**WHAT THIS TASK INVOLVES**: Reproduce verbatim the line where "(t.window o.who).code = 0 ∧ (t.slot 1).uses" occurs, along with all following lines down to the last line of the data.

┏━━

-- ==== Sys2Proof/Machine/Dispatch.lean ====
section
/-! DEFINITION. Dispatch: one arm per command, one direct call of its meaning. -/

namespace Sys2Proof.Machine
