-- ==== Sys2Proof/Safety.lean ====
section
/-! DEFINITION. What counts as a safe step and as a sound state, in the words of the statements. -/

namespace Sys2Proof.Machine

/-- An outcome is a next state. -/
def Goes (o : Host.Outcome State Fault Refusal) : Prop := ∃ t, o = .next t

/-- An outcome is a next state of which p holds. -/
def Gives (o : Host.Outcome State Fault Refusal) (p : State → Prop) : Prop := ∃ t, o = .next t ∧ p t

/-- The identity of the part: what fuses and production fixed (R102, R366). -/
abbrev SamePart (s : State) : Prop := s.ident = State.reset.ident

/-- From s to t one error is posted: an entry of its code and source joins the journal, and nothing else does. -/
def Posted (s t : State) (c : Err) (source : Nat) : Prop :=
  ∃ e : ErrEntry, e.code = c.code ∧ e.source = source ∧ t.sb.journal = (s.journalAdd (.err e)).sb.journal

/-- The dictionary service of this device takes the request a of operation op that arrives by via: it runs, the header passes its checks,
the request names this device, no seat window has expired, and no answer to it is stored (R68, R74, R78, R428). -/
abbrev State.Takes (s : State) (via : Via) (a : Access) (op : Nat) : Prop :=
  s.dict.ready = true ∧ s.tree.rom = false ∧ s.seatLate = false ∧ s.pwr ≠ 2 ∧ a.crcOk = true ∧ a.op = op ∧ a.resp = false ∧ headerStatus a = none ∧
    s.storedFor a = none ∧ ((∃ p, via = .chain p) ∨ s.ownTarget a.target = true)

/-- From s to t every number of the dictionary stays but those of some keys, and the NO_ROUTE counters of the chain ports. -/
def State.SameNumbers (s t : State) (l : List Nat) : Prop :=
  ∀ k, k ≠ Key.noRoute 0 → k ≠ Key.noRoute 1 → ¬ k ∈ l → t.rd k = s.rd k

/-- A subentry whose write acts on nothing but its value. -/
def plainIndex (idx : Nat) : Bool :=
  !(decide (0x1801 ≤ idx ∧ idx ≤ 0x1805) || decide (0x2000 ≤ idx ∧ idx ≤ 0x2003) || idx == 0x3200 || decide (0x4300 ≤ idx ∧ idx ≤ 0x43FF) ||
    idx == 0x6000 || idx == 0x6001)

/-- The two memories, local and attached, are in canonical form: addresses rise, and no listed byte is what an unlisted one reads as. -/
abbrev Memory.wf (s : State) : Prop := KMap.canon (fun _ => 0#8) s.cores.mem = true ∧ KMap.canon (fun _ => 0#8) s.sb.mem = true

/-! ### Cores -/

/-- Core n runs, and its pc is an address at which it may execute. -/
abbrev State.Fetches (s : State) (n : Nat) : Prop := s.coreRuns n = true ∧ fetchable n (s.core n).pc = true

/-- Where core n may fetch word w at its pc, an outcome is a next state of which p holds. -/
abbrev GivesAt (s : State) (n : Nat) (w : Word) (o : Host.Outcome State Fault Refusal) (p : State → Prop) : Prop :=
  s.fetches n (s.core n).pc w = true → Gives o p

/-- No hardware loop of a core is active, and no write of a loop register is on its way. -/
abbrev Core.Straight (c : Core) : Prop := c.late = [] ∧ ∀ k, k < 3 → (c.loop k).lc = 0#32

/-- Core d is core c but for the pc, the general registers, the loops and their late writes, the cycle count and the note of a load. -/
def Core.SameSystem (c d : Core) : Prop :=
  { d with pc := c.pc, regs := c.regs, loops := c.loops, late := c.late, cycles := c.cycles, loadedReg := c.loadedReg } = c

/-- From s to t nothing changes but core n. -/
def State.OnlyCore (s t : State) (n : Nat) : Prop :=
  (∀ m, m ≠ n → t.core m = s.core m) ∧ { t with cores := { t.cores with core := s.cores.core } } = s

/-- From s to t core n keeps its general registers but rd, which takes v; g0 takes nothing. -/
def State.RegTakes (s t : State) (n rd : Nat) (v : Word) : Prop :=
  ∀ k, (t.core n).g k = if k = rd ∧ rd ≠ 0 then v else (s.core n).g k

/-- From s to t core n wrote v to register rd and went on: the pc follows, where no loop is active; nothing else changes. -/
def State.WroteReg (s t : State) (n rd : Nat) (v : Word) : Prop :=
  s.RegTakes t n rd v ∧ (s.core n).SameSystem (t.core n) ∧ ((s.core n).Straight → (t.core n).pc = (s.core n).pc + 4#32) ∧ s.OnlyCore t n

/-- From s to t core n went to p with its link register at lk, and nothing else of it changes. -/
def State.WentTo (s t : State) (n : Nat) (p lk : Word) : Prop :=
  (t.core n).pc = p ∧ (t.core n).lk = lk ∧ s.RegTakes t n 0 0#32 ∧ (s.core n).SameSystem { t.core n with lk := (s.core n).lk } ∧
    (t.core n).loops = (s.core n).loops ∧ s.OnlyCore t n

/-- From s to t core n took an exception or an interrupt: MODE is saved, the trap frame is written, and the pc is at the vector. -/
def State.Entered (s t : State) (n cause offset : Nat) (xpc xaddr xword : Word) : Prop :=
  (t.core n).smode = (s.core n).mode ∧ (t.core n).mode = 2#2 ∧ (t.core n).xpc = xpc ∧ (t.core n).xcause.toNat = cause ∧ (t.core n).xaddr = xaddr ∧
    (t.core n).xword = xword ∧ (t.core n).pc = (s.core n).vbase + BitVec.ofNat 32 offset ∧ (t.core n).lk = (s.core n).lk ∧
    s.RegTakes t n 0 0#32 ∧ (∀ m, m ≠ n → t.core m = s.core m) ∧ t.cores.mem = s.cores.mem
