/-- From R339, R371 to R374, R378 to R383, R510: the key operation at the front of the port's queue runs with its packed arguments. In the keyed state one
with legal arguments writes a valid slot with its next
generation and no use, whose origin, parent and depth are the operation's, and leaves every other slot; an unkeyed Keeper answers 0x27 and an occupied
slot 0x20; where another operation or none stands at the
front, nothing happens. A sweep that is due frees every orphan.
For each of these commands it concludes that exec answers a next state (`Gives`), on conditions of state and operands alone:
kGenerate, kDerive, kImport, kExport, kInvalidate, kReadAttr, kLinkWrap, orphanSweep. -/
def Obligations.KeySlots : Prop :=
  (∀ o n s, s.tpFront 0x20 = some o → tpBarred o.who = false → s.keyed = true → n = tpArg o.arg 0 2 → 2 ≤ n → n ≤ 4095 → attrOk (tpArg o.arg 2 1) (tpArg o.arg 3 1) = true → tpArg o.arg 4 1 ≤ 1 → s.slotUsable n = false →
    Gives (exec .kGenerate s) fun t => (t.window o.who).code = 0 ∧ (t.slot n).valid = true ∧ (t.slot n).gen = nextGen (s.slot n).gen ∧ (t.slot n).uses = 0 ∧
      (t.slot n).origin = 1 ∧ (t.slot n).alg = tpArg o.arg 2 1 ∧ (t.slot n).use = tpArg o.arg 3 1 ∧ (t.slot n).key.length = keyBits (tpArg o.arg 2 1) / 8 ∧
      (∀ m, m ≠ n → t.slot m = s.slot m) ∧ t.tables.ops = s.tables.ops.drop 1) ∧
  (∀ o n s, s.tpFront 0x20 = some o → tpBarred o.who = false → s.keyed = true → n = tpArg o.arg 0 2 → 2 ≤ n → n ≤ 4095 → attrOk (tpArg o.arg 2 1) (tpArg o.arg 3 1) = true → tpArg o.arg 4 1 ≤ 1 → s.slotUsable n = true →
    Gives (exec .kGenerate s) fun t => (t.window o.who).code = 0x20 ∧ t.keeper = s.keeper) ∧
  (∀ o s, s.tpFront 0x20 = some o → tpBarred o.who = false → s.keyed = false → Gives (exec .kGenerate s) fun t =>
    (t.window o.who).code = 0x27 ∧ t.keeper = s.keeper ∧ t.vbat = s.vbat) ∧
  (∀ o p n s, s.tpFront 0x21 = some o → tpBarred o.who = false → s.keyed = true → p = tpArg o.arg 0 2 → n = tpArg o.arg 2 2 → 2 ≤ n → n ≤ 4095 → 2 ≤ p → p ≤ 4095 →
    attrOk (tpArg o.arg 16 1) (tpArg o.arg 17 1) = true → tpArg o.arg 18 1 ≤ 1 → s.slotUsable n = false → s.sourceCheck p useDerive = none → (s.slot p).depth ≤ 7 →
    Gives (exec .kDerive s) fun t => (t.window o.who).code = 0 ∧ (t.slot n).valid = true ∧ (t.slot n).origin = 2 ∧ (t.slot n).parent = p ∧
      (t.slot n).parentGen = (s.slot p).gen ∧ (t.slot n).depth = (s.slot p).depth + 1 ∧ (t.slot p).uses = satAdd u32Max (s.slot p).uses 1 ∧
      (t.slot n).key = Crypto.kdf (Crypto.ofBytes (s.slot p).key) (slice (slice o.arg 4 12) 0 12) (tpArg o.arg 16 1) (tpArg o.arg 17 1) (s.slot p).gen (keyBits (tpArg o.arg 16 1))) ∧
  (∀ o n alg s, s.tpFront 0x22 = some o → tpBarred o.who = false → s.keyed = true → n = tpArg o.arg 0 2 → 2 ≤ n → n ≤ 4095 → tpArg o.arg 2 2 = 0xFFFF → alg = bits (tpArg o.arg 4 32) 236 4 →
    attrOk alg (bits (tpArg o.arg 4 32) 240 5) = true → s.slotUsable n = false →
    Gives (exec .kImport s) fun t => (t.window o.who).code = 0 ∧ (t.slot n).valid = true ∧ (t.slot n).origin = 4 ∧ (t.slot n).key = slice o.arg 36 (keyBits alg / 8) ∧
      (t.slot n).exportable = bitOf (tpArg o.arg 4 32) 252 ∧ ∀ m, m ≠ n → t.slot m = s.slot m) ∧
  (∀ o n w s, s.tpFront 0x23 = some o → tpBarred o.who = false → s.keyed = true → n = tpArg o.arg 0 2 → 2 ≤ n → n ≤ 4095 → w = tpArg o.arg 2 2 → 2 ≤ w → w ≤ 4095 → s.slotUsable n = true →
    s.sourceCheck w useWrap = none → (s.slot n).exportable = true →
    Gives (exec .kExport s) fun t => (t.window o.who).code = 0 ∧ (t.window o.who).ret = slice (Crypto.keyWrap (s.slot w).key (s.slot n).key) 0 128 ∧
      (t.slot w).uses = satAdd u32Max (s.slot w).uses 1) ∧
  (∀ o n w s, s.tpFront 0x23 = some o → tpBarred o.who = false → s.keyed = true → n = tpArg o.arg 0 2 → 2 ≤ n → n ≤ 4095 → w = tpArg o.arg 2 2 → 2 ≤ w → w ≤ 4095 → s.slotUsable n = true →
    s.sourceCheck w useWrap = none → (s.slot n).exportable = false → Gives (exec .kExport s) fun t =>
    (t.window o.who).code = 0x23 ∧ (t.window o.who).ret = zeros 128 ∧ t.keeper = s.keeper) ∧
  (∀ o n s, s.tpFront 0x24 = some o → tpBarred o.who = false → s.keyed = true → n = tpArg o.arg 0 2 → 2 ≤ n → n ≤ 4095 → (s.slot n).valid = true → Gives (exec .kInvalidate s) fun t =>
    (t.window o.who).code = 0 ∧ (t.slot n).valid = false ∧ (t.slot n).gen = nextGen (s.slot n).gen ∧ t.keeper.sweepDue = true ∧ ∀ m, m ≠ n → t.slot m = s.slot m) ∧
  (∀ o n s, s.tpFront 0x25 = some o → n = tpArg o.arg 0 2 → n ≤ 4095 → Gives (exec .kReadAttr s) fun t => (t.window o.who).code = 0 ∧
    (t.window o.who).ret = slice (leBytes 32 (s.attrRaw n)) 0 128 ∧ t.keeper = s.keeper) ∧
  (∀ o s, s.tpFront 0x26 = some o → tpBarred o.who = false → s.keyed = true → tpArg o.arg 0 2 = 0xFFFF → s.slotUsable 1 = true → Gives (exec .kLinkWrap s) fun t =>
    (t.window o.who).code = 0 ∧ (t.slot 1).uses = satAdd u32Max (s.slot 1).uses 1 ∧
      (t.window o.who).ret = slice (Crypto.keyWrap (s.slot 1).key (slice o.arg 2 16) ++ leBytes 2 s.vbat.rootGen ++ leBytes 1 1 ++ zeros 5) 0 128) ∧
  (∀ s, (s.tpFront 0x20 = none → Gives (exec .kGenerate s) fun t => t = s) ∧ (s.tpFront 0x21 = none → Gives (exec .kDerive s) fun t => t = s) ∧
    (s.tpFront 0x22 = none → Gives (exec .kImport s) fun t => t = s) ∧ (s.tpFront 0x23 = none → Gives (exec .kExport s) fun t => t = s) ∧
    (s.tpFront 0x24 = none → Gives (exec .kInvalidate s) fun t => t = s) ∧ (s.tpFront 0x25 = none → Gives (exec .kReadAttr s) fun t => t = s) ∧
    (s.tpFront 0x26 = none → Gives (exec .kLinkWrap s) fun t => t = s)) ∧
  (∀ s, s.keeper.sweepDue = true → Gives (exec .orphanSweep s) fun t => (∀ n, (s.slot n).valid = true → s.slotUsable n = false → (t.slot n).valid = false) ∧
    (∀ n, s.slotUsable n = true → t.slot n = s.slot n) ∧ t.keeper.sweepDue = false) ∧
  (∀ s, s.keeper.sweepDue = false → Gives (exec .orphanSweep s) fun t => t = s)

┗━━

**EXERCISE OUTPUT**:
    (t.window o.who).code = 0 ∧ (t.slot 1).uses = satAdd u32Max (s.slot 1).uses 1 ∧
      (t.window o.who).ret = slice (Crypto.keyWrap (s.slot 1).key (slice o.arg 2 16) ++ leBytes 2 s.vbat.rootGen ++ leBytes 1 1 ++ zeros 5) 0 128) ∧
  (∀ s, (s.tpFront 0x20 = none → Gives (exec .kGenerate s) fun t => t = s) ∧ (s.tpFront 0x21 = none → Gives (exec .kDerive s) fun t => t = s) ∧
    (s.tpFront 0x22 = none → Gives (exec .kImport s) fun t => t = s) ∧ (s.tpFront 0x23 = none → Gives (exec .kExport s) fun t => t = s) ∧
    (s.tpFront 0x24 = none → Gives (exec .kInvalidate s) fun t => t = s) ∧ (s.tpFront 0x25 = none → Gives (exec .kReadAttr s) fun t => t = s) ∧
    (s.tpFront 0x26 = none → Gives (exec .kLinkWrap s) fun t => t = s)) ∧
  (∀ s, s.keeper.sweepDue = true → Gives (exec .orphanSweep s) fun t => (∀ n, (s.slot n).valid = true → s.slotUsable n = false → (t.slot n).valid = false) ∧
    (∀ n, s.slotUsable n = true → t.slot n = s.slot n) ∧ t.keeper.sweepDue = false) ∧
  (∀ s, s.keeper.sweepDue = false → Gives (exec .orphanSweep s) fun t => t = s)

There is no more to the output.